Filipino Ingredients


Filipino ingredients are the basis for authentic Filipino cooking. 

So what are the Filipino pantry essentials?

Any Filipino can easily enumerate Rice, Pancit (rice noodles), Bagoong (shrimp paste) and Patis (fish sauce) for starters...

Let's take a look into the pantry of a typical Filipino household...

...starting with the backbone...

RICE

There are, basically, 2 different kinds of rice used in Filipino ingredients and they are White Rice and Glutinous or Sweet Rice.

WHITE RICE

A staple in the Filipino diet … Most Filipinos will tell you that a meal is not a meal unless it is served with rice. Rice complements the main course dishes of meat, seafood and even vegetables.

Interestingly, it's not just any kind of rice. We prefer it white as snow, long-grain and aromatic.

Jasmine or Milagrosa is the favorite. The texture is a little sticky and you will know if it's a new crop because of it's strong aroma. The rice loses it's aroma with time, but you can use Pandan or Screwpine leaves to give you the same result. Pandan leaves are commercially available frozen in some Asian markets.

Learn more about COOKING RICE, THE FILIPINO WAY.

GLUTINOUS RICE OR SWEET RICE

Glutinous, also called sweet rice is a short-grain rice that's starchy and sticky when cooked.

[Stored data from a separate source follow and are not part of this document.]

theorem execHostWindowDrained_ev {k : Bool} {l : List Area} {s : State} {win : Nat}
    (m : Area.subset [.windows] l = true) : EvolvesOut k l s (execHostWindowDrained win s) := by
  refine EvolvesOut.mono ?_ m
  unfold execHostWindowDrained
  try dsimp only
  repeat'
    first
    | exact rfl | exact .inr rfl | exact .inl rfl | exact Nat.le_refl _ | exact Nat.le_add_right _ _ | exact .refl _ | exact fun h => h
    | with_reducible exact Evolves.refl _ _ | with_reducible refine Evolves.foldl ?_ fun _ _ => ?_
    | with_reducible apply Evolves.ite | with_reducible apply EvolvesOut.next | with_reducible exact EvolvesOut.fault
    | with_reducible apply EvolvesOut.ite | split | with_reducible apply Evolves.upd

theorem State.resetFunc_ev {k : Bool} {l : List Area} {s0 s : State} {f : Nat} (h : Evolves k l s0 s)
    (m : Area.subset [.funcs] l = true) : Evolves k l s0 (s.resetFunc f) := by
  refine Evolves.after ?_ h m
  unfold State.resetFunc
  try dsimp only
  repeat'
    first
    | exact rfl | exact .inr rfl | exact .inl rfl | exact Nat.le_refl _ | exact Nat.le_add_right _ _ | exact .refl _ | exact fun h => h
    | with_reducible exact Evolves.refl _ _ | with_reducible refine Evolves.foldl ?_ fun _ _ => ?_
    | with_reducible apply Evolves.ite | split | with_reducible apply Evolves.upd

theorem State.flr_ev {k : Bool} {l : List Area} {s0 s : State} {f : Nat} (h : Evolves k l s0 s)
    (m : Area.subset [.pins, .hub, .funcs, .msix, .windows, .parts, .ctxs, .trans, .tlb, .fences, .fenceFreed, .fenceLower,
      .rings, .objs, .hbm, .chip, .pans, .units, .clusters, .power, .log, .secs, .cmds, .replays, .hzn, .svcs,
      .sessions, .xparts, .invals, .atsInvals] l = true) : Evolves k l s0 (s.flr f) := by
  refine Evolves.after ?_ h m
  unfold State.flr
  try dsimp only
  repeat'
    first
    | exact rfl | exact .inr rfl | exact .inl rfl | exact Nat.le_refl _ | exact Nat.le_add_right _ _ | exact .refl _ | exact fun h => h | exact ⟨fun _ h => h, fun h => h⟩
    | with_reducible exact Evolves.refl _ _ | with_reducible refine State.resetFunc_ev ?_ ?_
    | with_reducible refine State.destroyCtx_ev ?_ ?_ | with_reducible refine Evolves.foldl ?_ fun _ _ => ?_
    | with_reducible apply Evolves.ite | split | with_reducible apply Evolves.upd

theorem State.resetAll_ev {k : Bool} {l : List Area} {s0 s : State} (h : Evolves k l s0 s)
    (m : Area.subset [.pins, .hub, .funcs, .msix, .windows, .parts, .ctxs, .trans, .tlb, .fences, .fenceFreed, .fenceLower,
      .rings, .objs, .hbm, .chip, .pans, .units, .clusters, .power, .log, .secs, .cmds, .replays, .hzn, .svcs,
      .sessions, .xparts, .invals, .atsInvals] l = true) : Evolves k l s0 s.resetAll := by
  refine Evolves.after ?_ h m
  unfold State.resetAll
  try dsimp only
  repeat'
    first
    | exact rfl | exact .inr rfl | exact .inl rfl | exact Nat.le_refl _ | exact Nat.le_add_right _ _ | exact .refl _ | exact fun h => h | exact ⟨fun _ h => h, fun h => h⟩
    | with_reducible exact Evolves.refl _ _ | with_reducible refine State.closeWindow_ev ?_ ?_
    | with_reducible refine State.destroyCtx_ev ?_ ?_ | with_reducible refine State.refreshBelow_ev ?_ ?_
    | with_reducible refine Evolves.foldl ?_ fun _ _ => ?_ | with_reducible apply Evolves.ite | split
    | with_reducible apply Evolves.upd

theorem execFunctionLevelReset_ev {k : Bool} {l : List Area} {s : State} {func : Nat}
    (m : Area.subset [.pins, .hub, .funcs, .msix, .windows, .parts, .ctxs, .trans, .tlb, .fences, .fenceFreed, .fenceLower,
      .rings, .objs, .hbm, .chip, .pans, .units, .clusters, .power, .log, .secs, .cmds, .replays, .hzn, .svcs,
      .sessions, .xparts, .invals, .atsInvals] l = true) : EvolvesOut k l s (execFunctionLevelReset func s) := by
  refine EvolvesOut.mono ?_ m
  unfold execFunctionLevelReset
  try dsimp only
  repeat'
    first
    | exact rfl | exact .inr rfl | exact .inl rfl | exact Nat.le_refl _ | exact Nat.le_add_right _ _ | exact .refl _ | exact fun h => h | exact ⟨fun _ h => h, fun h => h⟩
    | with_reducible exact Evolves.refl _ _ | with_reducible refine State.resetAll_ev ?_ ?_
    | with_reducible refine State.flr_ev ?_ ?_ | with_reducible refine Evolves.foldl ?_ fun _ _ => ?_
    | with_reducible apply Evolves.ite | with_reducible apply EvolvesOut.next | with_reducible exact EvolvesOut.fault
    | with_reducible apply EvolvesOut.ite | split | with_reducible apply Evolves.upd

theorem execHotReset_ev {k : Bool} {l : List Area} {s : State}
    (m : Area.subset [.pins, .hub, .funcs, .msix, .windows, .parts, .ctxs, .trans, .tlb, .fences, .fenceFreed, .fenceLower,
      .rings, .objs, .hbm, .chip, .pans, .units, .clusters, .power, .log, .secs, .cmds, .replays, .hzn, .svcs,
      .sessions, .xparts, .invals, .atsInvals] l = true) : EvolvesOut k l s (execHotReset s) := by
  refine EvolvesOut.mono ?_ m
  unfold execHotReset
  try dsimp only
  repeat'
    first
    | exact rfl | exact .inr rfl | exact .inl rfl | exact Nat.le_refl _ | exact Nat.le_add_right _ _ | exact .refl _ | exact fun h => h | exact ⟨fun _ h => h, fun h => h⟩
    | with_reducible exact Evolves.refl _ _ | with_reducible refine State.resetAll_ev ?_ ?_
    | with_reducible refine Evolves.foldl ?_ fun _ _ => ?_ | with_reducible apply Evolves.ite
    | with_reducible apply EvolvesOut.next | with_reducible exact EvolvesOut.fault
    | with_reducible apply EvolvesOut.ite | split | with_reducible apply Evolves.upd

theorem execLink0Down_ev {k : Bool} {l : List Area} {s : State}
    (m : Area.subset [.pins, .hub, .funcs, .msix, .windows, .parts, .ctxs, .trans, .tlb, .fences, .fenceFreed, .fenceLower,
      .rings, .objs, .hbm, .chip, .pans, .units, .clusters, .power, .log, .secs, .cmds, .replays, .hzn, .svcs,
      .sessions, .xparts, .invals, .atsInvals] l = true) : EvolvesOut k l s (execLink0Down s) := by
  refine EvolvesOut.mono ?_ m
  unfold execLink0Down
  try dsimp only
  repeat'
    first
    | exact rfl | exact .inr rfl | exact .inl rfl | exact Nat.le_refl _ | exact Nat.le_add_right _ _ | exact .refl _ | exact fun h => h | exact ⟨fun _ h => h, fun h => h⟩
    | with_reducible exact Evolves.refl _ _ | with_reducible refine State.resetAll_ev ?_ ?_
    | with_reducible refine Evolves.foldl ?_ fun _ _ => ?_ | with_reducible apply Evolves.ite
    | with_reducible apply EvolvesOut.next | with_reducible exact EvolvesOut.fault
    | with_reducible apply EvolvesOut.ite | split | with_reducible apply Evolves.upd

theorem execLink1Down_ev {k : Bool} {l : List Area} {s : State}
    (m : Area.subset [.pins] l = true) : EvolvesOut k l s (execLink1Down s) := by
  refine EvolvesOut.mono ?_ m
  unfold execLink1Down
  try dsimp only
  repeat'
    first
    | exact rfl | exact .inr rfl | exact .inl rfl | exact Nat.le_refl _ | exact Nat.le_add_right _ _ | exact .refl _ | exact fun h => h
    | with_reducible exact Evolves.refl _ _ | with_reducible refine Evolves.foldl ?_ fun _ _ => ?_
    | with_reducible apply Evolves.ite | with_reducible apply EvolvesOut.next | with_reducible exact EvolvesOut.fault
    | with_reducible apply EvolvesOut.ite | split | with_reducible apply Evolves.upd

theorem execLink1Up_ev {k : Bool} {l : List Area} {s : State}
    (m : Area.subset [.pins] l = true) : EvolvesOut k l s (execLink1Up s) := by
  refine EvolvesOut.mono ?_ m
  unfold execLink1Up
  try dsimp only
  repeat'
    first
    | exact rfl | exact .inr rfl | exact .inl rfl | exact Nat.le_refl _ | exact Nat.le_add_right _ _ | exact .refl _ | exact fun h => h | exact fun _ => rfl
    | with_reducible exact Evolves.refl _ _ | with_reducible refine State.emit_ev ?_ ?_
    | with_reducible refine Evolves.foldl ?_ fun _ _ => ?_ | with_reducible apply Evolves.ite
    | with_reducible apply EvolvesOut.next | with_reducible exact EvolvesOut.fault
    | with_reducible apply EvolvesOut.ite | split | with_reducible apply Evolves.upd

theorem execHostReadError_ev {k : Bool} {l : List Area} {s : State} {reader : HostReader}
    (m : Area.subset [.pins, .hub, .funcs, .msix, .windows, .parts, .ctxs, .trans, .tlb, .fences, .fenceFreed, .fenceLower,
      .rings, .objs, .hbm, .chip, .pans, .units, .clusters, .power, .log, .secs, .cmds, .replays, .hzn, .svcs,
      .sessions, .xparts, .loader, .invals, .atsInvals] l = true) : EvolvesOut k l s (execHostReadError reader s) := by
  refine EvolvesOut.mono ?_ m
  unfold execHostReadError
  try dsimp only
  repeat'
    first
    | exact rfl | exact .inr rfl | exact .inl rfl | exact Nat.le_refl _ | exact Nat.le_add_right _ _ | exact .refl _ | exact fun h => h | exact ⟨fun _ h => h, fun h => h⟩
    | with_reducible exact Evolves.refl _ _ | with_reducible refine State.loseCtx_ev ?_ ?_
    | with_reducible refine State.viol_ev ?_ ?_ | with_reducible refine State.updFn_ev ?_ ?_
    | with_reducible refine State.endLoad_ev ?_ ?_ | with_reducible refine State.lockedWrite_ev ?_ ?_
    | with_reducible refine State.failLoad_ev ?_ ?_ | with_reducible refine Evolves.foldl ?_ fun _ _ => ?_
    | with_reducible apply Evolves.ite | with_reducible apply EvolvesOut.next | with_reducible exact EvolvesOut.fault
    | with_reducible apply EvolvesOut.ite | split | with_reducible apply Evolves.upd

theorem execAtsInvalidation_ev {k : Bool} {l : List Area} {s : State} {func : Nat}
    (m : Area.subset [.atsInvals] l = true) : EvolvesOut k l s (execAtsInvalidation func s) := by
  refine EvolvesOut.mono ?_ m
  unfold execAtsInvalidation
  try dsimp only
  repeat'
    first
    | exact rfl | exact .inr rfl | exact .inl rfl | exact Nat.le_refl _ | exact Nat.le_add_right _ _ | exact .refl _ | exact fun h => h
    | with_reducible exact Evolves.refl _ _ | with_reducible refine State.flushAts_ev ?_ ?_
    | with_reducible refine Evolves.foldl ?_ fun _ _ => ?_ | with_reducible apply Evolves.ite
    | with_reducible apply EvolvesOut.next | with_reducible exact EvolvesOut.fault
    | with_reducible apply EvolvesOut.ite | split | with_reducible apply Evolves.upd

theorem State.setVfs_ev {k : Bool} {l : List Area} {s0 s : State} {enable : Bool} {num : Nat} (h : Evolves k l s0 s)
    (m : Area.subset [.pins, .hub, .vfEnable, .numVfs, .funcs, .msix, .windows, .parts, .ctxs, .trans, .tlb, .fences, .fenceFreed,
      .fenceLower, .rings, .objs, .hbm, .chip, .pans, .units, .clusters, .power, .log, .secs, .cmds, .replays,
      .hzn, .svcs, .sessions, .xparts, .invals, .atsInvals] l = true) : Evolves k l s0 (s.setVfs enable num) := by
  refine Evolves.after ?_ h m
  unfold State.setVfs
  try dsimp only
  repeat'
    first
    | exact rfl | exact .inr rfl | exact .inl rfl | exact Nat.le_refl _ | exact Nat.le_add_right _ _ | exact .refl _ | exact fun h => h | exact ⟨fun _ h => h, fun h => h⟩
    | with_reducible exact Evolves.refl _ _ | with_reducible refine State.flr_ev ?_ ?_
    | with_reducible refine Evolves.foldl ?_ fun _ _ => ?_ | with_reducible apply Evolves.ite | split
    | with_reducible apply Evolves.upd

theorem execConfigRequest_ev {k : Bool} {l : List Area} {s : State} {func : Nat} {op : ConfigOp}
    (m : Area.subset [.pins, .hub, .vfEnable, .numVfs, .funcs, .msix, .msixEnable, .msixMask, .windows, .parts, .ctxs, .trans,
      .tlb, .fences, .fenceFreed, .fenceLower, .rings, .objs, .hbm, .chip, .pans, .units, .clusters, .power, .log,
      .secs, .cmds, .replays, .hzn, .svcs, .sessions, .xparts, .invals, .atsInvals] l = true) : EvolvesOut k l s (execConfigRequest func op s) := by
  refine EvolvesOut.mono ?_ m
  unfold execConfigRequest
  try dsimp only
  repeat'
    first
    | exact rfl | exact .inr rfl | exact .inl rfl | exact Nat.le_refl _ | exact Nat.le_add_right _ _ | exact .refl _ | exact fun h => h | exact fun _ => rfl | exact ⟨fun _ h => h, fun h => h⟩
    | with_reducible exact Evolves.refl _ _ | with_reducible refine State.emit_ev ?_ ?_
    | with_reducible refine State.setVfs_ev ?_ ?_ | with_reducible refine State.sendPending_ev ?_ ?_
    | with_reducible refine Evolves.foldl ?_ fun _ _ => ?_ | with_reducible apply Evolves.ite
    | with_reducible apply EvolvesOut.next | with_reducible exact EvolvesOut.fault
    | with_reducible apply EvolvesOut.ite | split | with_reducible apply Evolves.upd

It's used for savory dishes like Arroz Caldo and Bringhe and for sweet desserts like Biko, Champorado,Guinataang Monggo and Ginataang Mais.

When soaked in water and ground-up, Glutinous rice turns into a type of dough called Galapong. Galapong is used to make Puto, Palitaw,Bibingka.

Learn HOW TO MAKE GALAPONG OR SWEET / GLUTINOUS RICE DOUGH.

FLOURS AND STARCHES

Flour, in most Filipino food recipes, is used more like starches, as a thickening agent to make a slurry rather than for baking, and mainly because not many Filipino households bake their own breads and cakes.

If you enjoy baking and you would like to keep some baking flour on hand in your Filipino pantry, I suggest that you check the recipe to see what type of flour it specifically calls for, such as self-rising flour or whole wheat flour, to name just a couple.

The various kinds of flour each have a different structure that can affect the texture of the final product, so try your best to get the exact kind of flour the recipe calls for...especially when you're making it the first time.

The most common flours and starches found in the typical Filipino pantry are:

  • all-purpose
  • cornstarch
  • tapioca - though not a common ingredient, it is great for thinner sauces

BENG'S TIPS

  • It is extremely important to remember that you should never put a thickener straight into a sauce without dissolving it first, or you will get lumps in your sauce...
  • When using Cornstarch or Tapioca starch, make sure to dissolve them in cold water.
  • BUT, when using All-purpose flour, DO NOT use water, because flour does not completely dissolve in water. Instead, I recommend that you mix it in a little oil, or make a roux (heat up oil and add the flour until it's totally dissolved and cook for a minute).

NOODLES AND PASTA

NOODLES

Noodles symbolize long life - we learned that from the Chinese, so noodles are one of the 'must-have' Filipino ingredients prepared during Birthdays and Holidays.

The most popular Filipino noodle dish is the Pancit Bihon Guisado, which is made from rice flour - a thin white string noodle that turns transparent when soaked.

PASTA

Typically, Filipinos are not very fond of making their own fresh pasta from scratch. I, myself, have yet to see a Filipino who does. In my family, we grew up on dried pasta bought from supermarkets in the Philippines.

The most popular varieties of pasta found in most Filipino pantries are:

  • Spaghetti
  • Macaroni
  • Fettuccine
  • Lasagna

SEASONINGS, SPICES AND HERBS

Dry Seasonings:

  • Salt
  • Pepper
  • Peppercorns
  • Bay Leaf or Laurel leaf
  • anise seed
  • achuete, Chili
  • Pepper Flakes
  • Curry Powder
  • Saffron (Kasubha)
  • Oregano

Wet Seasonings:

  • Fish Sauce (Patis)
  • Soy Sauce (Toyo)
  • White Cane Vinegar (Suka)
  • Shrimp Paste (Bagoong)
  • Banana Catsup or Tomato Ketchup

FILIPINO INGREDIENTS FOR DESSERTS AND BAKING

  • Sugar
  • Refined White
  • Confectioner's
  • Brown (Dark and Light)
  • Yeast
  • Active-Dry
  • Instant
  • Rapid-rise
  • Milk
  • Condensed
  • Evaporated
  • Whole Milk
  • Skim Milk in liquid or powdered form
  • Baking Powder
  • Baking Soda
  • Cocoa Powder
  • Dessicated Coconut
  • Vanilla extract

Knowing your Filipino ingredients, their uses and taste profiles and familiarizing yourself with their Tagalog and English terms is essentially the first step in learning how to cook Filipino.